_RECORDS SHOWN_
theorem State.publishBlock_keeps {P : State → Prop} (hP : StableMem P) {s : State} {a1 : Nat} {a2 : Nat} {a3 : Nat} {a4 : List Byte} (h : P s) :
    (Snd P) (State.publishBlock s a1 a2 a3 a4) := by
  unfold State.publishBlock
  extract_lets t1 t2 t3 t4 t5 t6 t7 t8 t9
  clear_value t1 t2 t3
  have h10 : P t4 := by
    unfold t4
    with_reducible refine keep_ite (fun _ => ?_) (fun _ => ?_)
    · with_reducible apply keep_foldl (Q := P)
      · with_reducible assumption
      · intro x11 x12 x13
        with_reducible apply keep_snd
        with_reducible apply keep_snd
        with_reducible apply State.readB_keeps hP
        with_reducible assumption
    · with_reducible assumption
  clear_value t4 t5 t6 t7 t8
  have h14 : P t9 := by
    unfold t9
    with_reducible apply hP.toStable.rest
    with_reducible assumption
  clear_value t9
  split
  · with_reducible apply keep_pair_snd
    with_reducible apply keep_snd
    refine keep_of_some ‹_ = some _› ?_
    with_reducible apply State.matchHash_keeps hP.toStable
    with_reducible assumption
  · with_reducible refine keep_ite (fun _ => ?_) (fun _ => ?_)
    · with_reducible assumption
    · with_reducible refine keep_ite (fun _ => ?_) (fun _ => ?_)
      · with_reducible assumption
      · split
        · with_reducible apply keep_pair_snd
          refine keep_of_some ‹_ = some _› ?_
          with_reducible apply State.indexAdd_keeps hP
          with_reducible assumption
        · with_reducible assumption

theorem State.publish_keeps {P : State → Prop} (hP : StableMem P) {s : State} {a1 : Own} {a2 : Nat} {a3 : Nat} {a4 : Nat} {a5 : Nat} (h : P s) :
    (Snd P) (State.publish s a1 a2 a3 a4 a5) := by
  induction a5 generalizing s a1 a2 a3 a4
  · unfold State.publish
    with_reducible assumption
  · unfold State.publish
    rename_i ih
    extract_lets t1 t2 t3
    clear_value t1 t2
    have h4 : P t3 := by
      unfold t3
      with_reducible apply State.lookBlock_keeps hP
      with_reducible assumption
    clear_value t3
    with_reducible refine keep_ite (fun _ => ?_) (fun _ => ?_)
    · with_reducible assumption
    · split
      · with_reducible apply keep_pair_snd
        with_reducible apply State.historyPoison_keeps hP.toStable
        with_reducible assumption
      · split
        · with_reducible apply ih
          with_reducible apply State.setSeq_keeps hP.toStable
          refine keep_of_pair ‹_ = (_, _)› ?_
          with_reducible apply State.publishBlock_keeps hP
          with_reducible assumption
        · with_reducible apply State.publishBlock_keeps hP
          with_reducible assumption

theorem State.commitSeq_keeps {P : State → Prop} (hP : StableMem P) {s : State} {a1 : StepRun} {a2 : SWork} {a3 : Outcome} (h : P s) :
    (Snd P) (State.commitSeq s a1 a2 a3) := by
  unfold State.commitSeq
  extract_lets t1 t2 t3 t4 t5 t6
  clear_value t1 t2
  have h7 : P t3 := by
    unfold t3
    with_reducible apply State.setSeq_keeps hP.toStable
    with_reducible assumption
  clear_value t3
  have h8 : (Snd (P)) t4 := by
    unfold t4
    with_reducible apply State.publish_keeps hP
    with_reducible assumption
  clear_value t4 t5 t6
  with_reducible refine keep_ite (fun _ => ?_) (fun _ => ?_)
  · with_reducible apply keep_pair_snd
    with_reducible refine keep_ite (fun _ => ?_) (fun _ => ?_)
    · with_reducible assumption
    · with_reducible apply State.setSeq_keeps hP.toStable
      with_reducible assumption
  · with_reducible assumption

theorem State.jobMoves_keeps {P : State → Prop} (hP : StableMem P) {s : State} {a1 : Nat} {a2 : TJob} (h : P s) (hj : ∀ c x y t, P t → P (a2.move c x y t)) :
    P (State.jobMoves s a1 a2) := by
  unfold State.jobMoves
  split
  · with_reducible assumption
  · extract_lets t1
    clear_value t1
    split
    · refine keep_of_some ‹_ = some _› ?_
      with_reducible apply State.needs_keeps hP
      with_reducible assumption
    · with_reducible refine keep_ite (fun _ => ?_) (fun _ => ?_)
      · with_reducible apply State.finish_keeps hP
        with_reducible assumption
      · with_reducible apply hj
        with_reducible assumption

theorem State.jobRanges_keeps {P : State → Prop} (hP : StableMem P) {s : State} {a1 : Nat} {a2 : TJob} (h : P s) (hj : ∀ c x y t, P t → P (a2.move c x y t)) :
    P (State.jobRanges s a1 a2) := by
  unfold State.jobRanges
  split
  · with_reducible assumption
  · extract_lets t1 t2 t3 t4 t5
    clear_value t1 t2 t3
    have h6 : P t4 := by
      unfold t4
      with_reducible refine keep_ite (fun _ => ?_) (fun _ => ?_)
      · with_reducible apply keep_foldl (Q := P)
        · with_reducible assumption
        · intro x7 x8 x9
          with_reducible apply State.acquireRange_keeps hP.toStable
          with_reducible assumption
      · with_reducible assumption
    clear_value t4 t5
    split
    · split
      · with_reducible refine keep_ite (fun _ => ?_) (fun _ => ?_)
        · with_reducible apply State.finish_keeps hP
          with_reducible apply State.bump_keeps hP.toStable
          with_reducible assumption
        · with_reducible apply State.jobMoves_keeps hP
          · with_reducible apply State.onCmd_keeps hP.toStable
            with_reducible assumption
          · with_reducible assumption
      · with_reducible apply State.finish_keeps hP
        with_reducible assumption
    · with_reducible apply State.finish_keeps hP
      with_reducible assumption

theorem State.jobTables_keeps {P : State → Prop} (hP : StableMem P) {s : State} {a1 : Nat} {a2 : TJob} (h : P s) (hj : ∀ c x y t, P t → P (a2.move c x y t)) :
    P (State.jobTables s a1 a2) := by
  unfold State.jobTables
  split
  · with_reducible assumption
  · split
    · refine keep_of_some ‹_ = some _› ?_
      with_reducible apply State.needs_keeps hP
      with_reducible assumption
    · extract_lets t1 t2 t3
      have h4 : P t1 := by
        unfold t1
        with_reducible apply keep_foldl (Q := P)
        · with_reducible assumption
        · intro x5 x6 x7
          with_reducible apply State.look_keeps hP
          with_reducible assumption
      clear_value t1 t2
      have h8 : P t3 := by
        unfold t3
        with_reducible apply keep_foldl (Q := P)
        · with_reducible assumption
        · intro x9 x10 x11
          with_reducible apply keep_foldl (Q := P)
          · with_reducible assumption
          · intro x12 x13 x14
            with_reducible apply State.wr_keeps hP
            with_reducible assumption
      clear_value t3
      with_reducible refine keep_ite (fun _ => ?_) (fun _ => ?_)
      · with_reducible apply State.finish_keeps hP
        with_reducible assumption
      · split
        · with_reducible apply State.finish_keeps hP
          with_reducible apply State.err_keeps hP.toStable
          with_reducible assumption
        · with_reducible apply State.jobRanges_keeps hP
          · with_reducible assumption
          · with_reducible assumption

theorem State.jobSpace_keeps {P : State → Prop} (hP : StableMem P) {s : State} {a1 : Nat} {a2 : TJob} (h : P s) (hj : ∀ c x y t, P t → P (a2.move c x y t)) :
    P (State.jobSpace s a1 a2) := by
  unfold State.jobSpace
  split
  · with_reducible assumption
  · split
    · with_reducible apply State.onCmd_keeps hP.toStable
      with_reducible refine keep_ite (fun _ => ?_) (fun _ => ?_)
      · with_reducible assumption
      · with_reducible apply State.bump_keeps hP.toStable
        with_reducible assumption
    · extract_lets t1
      clear_value t1
      split
      with_reducible apply State.jobTables_keeps hP
      · with_reducible apply State.onCmd_keeps hP.toStable
        refine keep_of_pair ‹_ = (_, _)› ?_
        with_reducible apply keep_getD
        · with_reducible apply State.takeWork_keeps hP.toStable
          refine keep_of_some_snd ‹_ = some (_, _)› ?_
          with_reducible apply State.takeWork_keeps hP.toStable
          with_reducible assumption
        · with_reducible apply keep_pair_snd
          refine keep_of_some_snd ‹_ = some (_, _)› ?_
          with_reducible apply State.takeWork_keeps hP.toStable
          with_reducible assumption
      · with_reducible assumption

theorem State.jobDescs_keeps {P : State → Prop} (hP : StableMem P) {s : State} {a1 : Cmd} {a2 : TJob} {a3 : Nat} {a4 : Nat} (h : P s) (hj : ∀ c x y t, P t → P (a2.move c x y t)) :
    P (State.jobDescs s a1 a2 a3 a4) := by
  unfold State.jobDescs
  split
  · split
    · refine keep_of_some ‹_ = some _› ?_
      with_reducible apply State.needs_keeps hP
      with_reducible assumption
    · extract_lets t1 t2 t3 t4 t5
      have h6 : P t1 := by
        unfold t1
        with_reducible apply State.look_keeps hP
        with_reducible apply State.look_keeps hP
        with_reducible assumption
      clear_value t1 t2 t3 t4
      have h7 : P t5 := by
        unfold t5
        with_reducible apply State.onCmd_keeps hP.toStable
        with_reducible assumption
      clear_value t5
      with_reducible refine keep_ite (fun _ => ?_) (fun _ => ?_)
      · with_reducible apply State.finish_keeps hP
        with_reducible assumption
      · with_reducible refine keep_ite (fun _ => ?_) (fun _ => ?_)
        · with_reducible apply State.finish_keeps hP
          with_reducible assumption
        · with_reducible refine keep_ite (fun _ => ?_) (fun _ => ?_)
          · with_reducible apply State.finish_keeps hP
            with_reducible assumption
          · split
            · with_reducible apply State.jobSpace_keeps hP
              · with_reducible assumption
              · with_reducible assumption
            · with_reducible apply State.finish_keeps hP
              with_reducible assumption
  · with_reducible apply State.finish_keeps hP
    with_reducible assumption

theorem State.poolTake_keeps {P : State → Prop} (hP : StableMem P) {s : State} {a1 : Nat} (h : P s) :
    (Opt (Snd P)) (State.poolTake s a1) := by
  unfold State.poolTake
  with_reducible refine keep_ite (fun _ => ?_) (fun _ => ?_)
  · with_reducible apply keep_none
  · extract_lets t1 t2 t3
    clear_value t1
    have h4 : (Snd (Snd (P))) t2 := by
      unfold t2
      with_reducible apply State.readB_keeps hP
      with_reducible assumption
    clear_value t2
    have h5 : P t3 := by
      unfold t3
      with_reducible apply State.setPool_keeps hP.toStable
      with_reducible apply State.setF_keeps hP.toStable
      with_reducible assumption
    clear_value t3
    with_reducible apply keep_some
    with_reducible assumption

theorem State.flushStep_keeps {P : State → Prop} (hP : StableMem P) {s : State} {a1 : Nat} (h : P s) :
    P (State.flushStep s a1) := by
  unfold State.flushStep
  with_reducible apply State.flushOwn_keeps hP
  with_reducible assumption

theorem State.setAslot_keeps {P : State → Prop} (hP : Stable P) {s : State} {a1 : Nat} {a2 : ASlot} (h : P s) :
    P (State.setAslot s a1 a2) := by
  unfold State.setAslot
  with_reducible apply hP.rest
  with_reducible assumption

theorem State.trimAslot_keeps {P : State → Prop} (hP : Stable P) {s : State} {a1 : Nat} (h : P s) :
    P (State.trimAslot s a1) := by
  unfold State.trimAslot
  with_reducible refine keep_ite (fun _ => ?_) (fun _ => ?_)
  · with_reducible assumption
  · extract_lets t1
    clear_value t1
    with_reducible apply State.setAslot_keeps hP
    with_reducible assumption

theorem State.dropStep_keeps {P : State → Prop} (hP : StableMem P) {s : State} {a1 : StepRun} (h : P s) :
    P (State.dropStep s a1) := by
  unfold State.dropStep
  extract_lets t1 t2 t3 t4
  have h5 : P t1 := by
    unfold t1
    with_reducible apply State.flushStep_keeps hP
    with_reducible assumption
  clear_value t1 t2
  have h6 : P t3 := by
    unfold t3
    with_reducible apply hP.toStable.rest
    with_reducible assumption
  clear_value t3
  have h7 : P t4 := by
    unfold t4
    with_reducible apply State.closeGroups_keeps hP.toStable
    with_reducible apply State.giveWork_keeps hP.toStable
    with_reducible assumption
  clear_value t4
  with_reducible apply keep_foldl (Q := P)
  · with_reducible assumption
  · intro x8 x9 x10
    with_reducible refine keep_ite (fun _ => ?_) (fun _ => ?_)
    · with_reducible assumption
    · with_reducible apply State.trimAslot_keeps hP.toStable
      with_reducible assumption

theorem State.setMslot_keeps {P : State → Prop} (hP : Stable P) {s : State} {a1 : Nat} {a2 : MSlot} (h : P s) :
    P (State.setMslot s a1 a2) := by
  unfold State.setMslot
  with_reducible apply hP.rest
  with_reducible assumption

theorem State.stepTick_keeps {P : State → Prop} (hP : StableMem P) {s : State} {a1 : Nat} (h : P s) :
    P (State.stepTick s a1) := by
  unfold State.stepTick
  split
  · with_reducible assumption
  · extract_lets t1 t2 t3 t4 t5 t6 t7 t8
    clear_value t1 t2 t3 t4 t5 t6 t7
    have h9 : P t8 := by
      unfold t8
      with_reducible apply State.onCmd_keeps hP.toStable
      with_reducible assumption
    clear_value t8
    with_reducible refine keep_ite (fun _ => ?_) (fun _ => ?_)
    · with_reducible assumption
    · with_reducible refine keep_ite (fun _ => ?_) (fun _ => ?_)
      · with_reducible refine keep_ite (fun _ => ?_) (fun _ => ?_)
        · with_reducible apply State.finish_keeps hP
          with_reducible assumption
        · with_reducible assumption
      · with_reducible refine keep_ite (fun _ => ?_) (fun _ => ?_)
        · with_reducible assumption
        · with_reducible refine keep_ite (fun _ => ?_) (fun _ => ?_)
          · with_reducible assumption
          · with_reducible refine keep_ite (fun _ => ?_) (fun _ => ?_)
            · with_reducible assumption
            · with_reducible apply State.finish_keeps hP
              with_reducible assumption

theorem State.stepsTick_keeps {P : State → Prop} (hP : StableMem P) {s : State} {a1 : Nat} (h : P s) :
    P (State.stepsTick s a1) := by
  unfold State.stepsTick
  with_reducible apply keep_foldl (Q := P)
  · with_reducible assumption
  · intro x1 x2 x3
    with_reducible apply State.stepTick_keeps hP
    with_reducible assumption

_YOUR GOAL_
Each line above holding the word "StepRun" counts; reply with how many there are, only the number.

_ANSWER SPACE_
2